## Instructions to follow
Below are some records; return all of them exactly as they are.

## Saved entries
-- ==== Sys2Proof/Machine/Tamper.lean ====
section
/-!
DEFINITION. Tamper sources, destruction and the vault erase (spec/17_keys_tamper.md, R527–R532), the writes of the
tamper block, and the rooms' watchdogs (R454).
-/

namespace Sys2Proof.Machine

open Reg

/-- The action of a source: 0 OFF, 1 RECORD, 2 DESTROY; SHIELD's follows the lifecycle (R529). -/
def tampAct (c : Nat) (s : State) : Nat :=
  if c = 4 then (if fget keyB KEY_LIFE.STATE s = 0 then 1 else 2)
  else bitsOf (rd tampB s) (2 * c) 2

/-- A source can trip (R527, R528): a loop only with its EN bit, LF_STOP once the stop detector has fired. -/
def tampCan (c : Nat) (s : State) : Bool :=
  if c < 4 then (fget tampB TAMP_LOOP.EN s).testBit c
  else if c = 7 then s.cal.stopped
  else true

/-- A trip is recorded (R529, R533). -/
def tampRecord (c : Nat) (s : State) : State :=
  let s1 := wr (tampB + 0x10) (rd (calB + 4) s &&& 0xFFFF#32) (wr (tampB + 0xC) (rd calB s) s)
  lanternNote tampB ⟨8, c, 1⟩ 1020 (fset tampB TAMP_STAT.LAST_SRC c s1)

/-- The hall stood in RUN, DOZE or LULL, or in a start, which begins again (R530, R655). -/
def tampStarts (s : State) : Bool := s.pow.hall != .off

/-- A destruction (R530, R532): keys, contexts and root go, a hall reset of cause TAMPER is asserted, any transmission
and the last gasp are muted; a second one is merged. -/
def tampDestroy (s : State) : State :=
  if fis tampB TAMP_STAT.ERASING s then s
  else
    let mode := s.pow.mode
    let starts := tampStarts s
    let s1 := gaspTamper (airAbort .b 7 (airAbort .a 7 s))
    let s2 := fset keyB KEY_LIFE.ROOT_V 0 { s1 with keys := { s1.keys with root := none, slots := [], rooting := none } }
    let s3 := fset tampB TAMP_STAT.ERASING 1 (fset tampB TAMP_STAT.ERASE_PEND 1 (cipZeroise s2))
    hallReset 2 false
      (fun t => powPut { t.pow with hall := .erasing starts, mode := if starts then 0 else mode } t) s3

/-- A source trips (R529). -/
def tampTrip (c : Nat) (s : State) : State :=
  if tampCan c s = false then s
  else match tampAct c s with
    | 0 => s
    | 1 => tampRecord c s
    | _ => tampDestroy (tampRecord c s)

/-- The vault erase completes (R530). -/
def vaultErased (s : State) : State :=
  if fis tampB TAMP_STAT.ERASING s = false then s
  else
    let s1 := fset tampB TAMP_STAT.ERASE_PEND 0 (fset tampB TAMP_STAT.ERASING 0 s)
    match s1.pow.hall with
    | .erasing true => startAttempt s1
    | .erasing false => hallPut .off s1
    | _ => s1

/-! ### Writes of the tamper block (R528, R529, R536) -/

/-- A write under LOCK is ignored. -/
def tampLocked (s : State) : State := fset tampB TAMP_STAT.LOCKED_W 1 s

/-- A write of TAMP_CFG; LOCK by the Steward alone. -/
def tampCfgWrite (steward : Bool) (data : Word) (s : State) : State :=
  if fis tampB TAMP_CFG.LOCK s then tampLocked s
  else if (List.range 8).any fun c => bitsOf data (2 * c) 2 == 3 then s
  else wr tampB ((data &&& 0xFFFF#32) ||| (if steward then data &&& 0x80000000#32 else 0)) s

/-- Loop `k` is seeded (R528). -/
def loopSeed (k : Nat) (s : State) : State :=
  let r := match rngTake s with
    | some v => v
    | none => (freeNat s, drawFree s)
  { r.2 with keys := { r.2.keys with loops := tset (fun _ => 0) r.2.keys.loops k (r.1 % 2 ^ 15) } }

/-- A write of TAMP_LOOP. -/
def tampLoopWrite (data : Word) (s : State) : State :=
  if fis tampB TAMP_CFG.LOCK s then tampLocked s
  else if bitsOf data 8 4 = 0 ∨ bitsOf data 0 8 = 0 then s
  else
    let old := fget tampB TAMP_LOOP.EN s
    (List.range 4).foldl (fun t k => if bitOf data (12 + k) && !old.testBit k then loopSeed k t else t)
      (wr (tampB + 4) (data &&& 0xFFFF#32) s)

/-! ### Watchdogs (R454) -/

/-- The watchdog of a room that counts reaches its TIMEOUT. -/
def wdogExpire (r : Nat) (s : State) : State :=
  let b := wdogPage r
  if wdogCounts r s = false then s
  else
    let s1 := raiseEvt 1018 (fset b WDOG_STAT.EXPIRED 1 (fset b WDOG_STAT.COUNT (fget b WDOG_CFG.TIMEOUT s) s))
    if fis b WDOG_CFG.ACTION s1 then (if r = 0 then hallRestart 3 s1 else suspendRoom r s1) else s1

/-! ### The commands -/

/-- TAMPER_TRIP (R529): LOOP0–LOOP3, SHIELD, VBAT, TEMP, LF_STOP. -/
def execTamperTrip (src : BitVec 3) (s : State) : Host.Outcome State Fault Refusal := .next (tampTrip src.toNat s)

/-- VAULT_ERASE_DONE (R530). -/
def execVaultEraseDone (s : State) : Host.Outcome State Fault Refusal := .next (vaultErased s)

/-- ROOM_WDOG (R454). -/
def execRoomWdog (room : BitVec 6) (s : State) : Host.Outcome State Fault Refusal := .next (wdogExpire room.toNat s)

end Sys2Proof.Machine
end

## Answer space
-- ==== Sys2Proof/Machine/Tamper.lean ====
section
/-!
DEFINITION. Tamper sources, destruction and the vault erase (spec/17_keys_tamper.md, R527–R532), the writes of the
tamper block, and the rooms' watchdogs (R454).
-/

namespace Sys2Proof.Machine

open Reg

/-- The action of a source: 0 OFF, 1 RECORD, 2 DESTROY; SHIELD's follows the lifecycle (R529). -/
def tampAct (c : Nat) (s : State) : Nat :=
  if c = 4 then (if fget keyB KEY_LIFE.STATE s = 0 then 1 else 2)
  else bitsOf (rd tampB s) (2 * c) 2

/-- A source can trip (R527, R528): a loop only with its EN bit, LF_STOP once the stop detector has fired. -/
def tampCan (c : Nat) (s : State) : Bool :=
  if c < 4 then (fget tampB TAMP_LOOP.EN s).testBit c
  else if c = 7 then s.cal.stopped
  else true

/-- A trip is recorded (R529, R533). -/
def tampRecord (c : Nat) (s : State) : State :=
  let s1 := wr (tampB + 0x10) (rd (calB + 4) s &&& 0xFFFF#32) (wr (tampB + 0xC) (rd calB s) s)
  lanternNote tampB ⟨8, c, 1⟩ 1020 (fset tampB TAMP_STAT.LAST_SRC c s1)

/-- The hall stood in RUN, DOZE or LULL, or in a start, which begins again (R530, R655). -/
def tampStarts (s : State) : Bool := s.pow.hall != .off

/-- A destruction (R530, R532): keys, contexts and root go, a hall reset of cause TAMPER is asserted, any transmission
and the last gasp are muted; a second one is merged. -/
def tampDestroy (s : State) : State :=
  if fis tampB TAMP_STAT.ERASING s then s
  else
    let mode := s.pow.mode
    let starts := tampStarts s
    let s1 := gaspTamper (airAbort .b 7 (airAbort .a 7 s))
    let s2 := fset keyB KEY_LIFE.ROOT_V 0 { s1 with keys := { s1.keys with root := none, slots := [], rooting := none } }
    let s3 := fset tampB TAMP_STAT.ERASING 1 (fset tampB TAMP_STAT.ERASE_PEND 1 (cipZeroise s2))
    hallReset 2 false
      (fun t => powPut { t.pow with hall := .erasing starts, mode := if starts then 0 else mode } t) s3

/-- A source trips (R529). -/
def tampTrip (c : Nat) (s : State) : State :=
  if tampCan c s = false then s
  else match tampAct c s with
    | 0 => s
    | 1 => tampRecord c s
    | _ => tampDestroy (tampRecord c s)

/-- The vault erase completes (R530). -/
def vaultErased (s : State) : State :=
  if fis tampB TAMP_STAT.ERASING s = false then s
  else
    let s1 := fset tampB TAMP_STAT.ERASE_PEND 0 (fset tampB TAMP_STAT.ERASING 0 s)
    match s1.pow.hall with
    | .erasing true => startAttempt s1
    | .erasing false => hallPut .off s1
    | _ => s1

/-! ### Writes of the tamper block (R528, R529, R536) -/

/-- A write under LOCK is ignored. -/
def tampLocked (s : State) : State := fset tampB TAMP_STAT.LOCKED_W 1 s

/-- A write of TAMP_CFG; LOCK by the Steward alone. -/
def tampCfgWrite (steward : Bool) (data : Word) (s : State) : State :=
  if fis tampB TAMP_CFG.LOCK s then tampLocked s
  else if (List.range 8).any fun c => bitsOf data (2 * c) 2 == 3 then s
  else wr tampB ((data &&& 0xFFFF#32) ||| (if steward then data &&& 0x80000000#32 else 0)) s

/-- Loop `k` is seeded (R528). -/
def loopSeed (k : Nat) (s : State) : State :=
  let r := match rngTake s with
    | some v => v
    | none => (freeNat s, drawFree s)
  { r.2 with keys := { r.2.keys with loops := tset (fun _ => 0) r.2.keys.loops k (r.1 % 2 ^ 15) } }

/-- A write of TAMP_LOOP. -/
def tampLoopWrite (data : Word) (s : State) : State :=
  if fis tampB TAMP_CFG.LOCK s then tampLocked s
  else if bitsOf data 8 4 = 0 ∨ bitsOf data 0 8 = 0 then s
  else
    let old := fget tampB TAMP_LOOP.EN s
    (List.range 4).foldl (fun t k => if bitOf data (12 + k) && !old.testBit k then loopSeed k t else t)
      (wr (tampB + 4) (data &&& 0xFFFF#32) s)

/-! ### Watchdogs (R454) -/

/-- The watchdog of a room that counts reaches its TIMEOUT. -/
def wdogExpire (r : Nat) (s : State) : State :=
  let b := wdogPage r
  if wdogCounts r s = false then s
  else
    let s1 := raiseEvt 1018 (fset b WDOG_STAT.EXPIRED 1 (fset b WDOG_STAT.COUNT (fget b WDOG_CFG.TIMEOUT s) s))
    if fis b WDOG_CFG.ACTION s1 then (if r = 0 then hallRestart 3 s1 else suspendRoom r s1) else s1

/-! ### The commands -/

/-- TAMPER_TRIP (R529): LOOP0–LOOP3, SHIELD, VBAT, TEMP, LF_STOP. -/
def execTamperTrip (src : BitVec 3) (s : State) : Host.Outcome State Fault Refusal := .next (tampTrip src.toNat s)

/-- VAULT_ERASE_DONE (R530). -/
def execVaultEraseDone (s : State) : Host.Outcome State Fault Refusal := .next (vaultErased s)

/-- ROOM_WDOG (R454). -/
def execRoomWdog (room : BitVec 6) (s : State) : Host.Outcome State Fault Refusal := .next (wdogExpire room.toNat s)

end Sys2Proof.Machine
end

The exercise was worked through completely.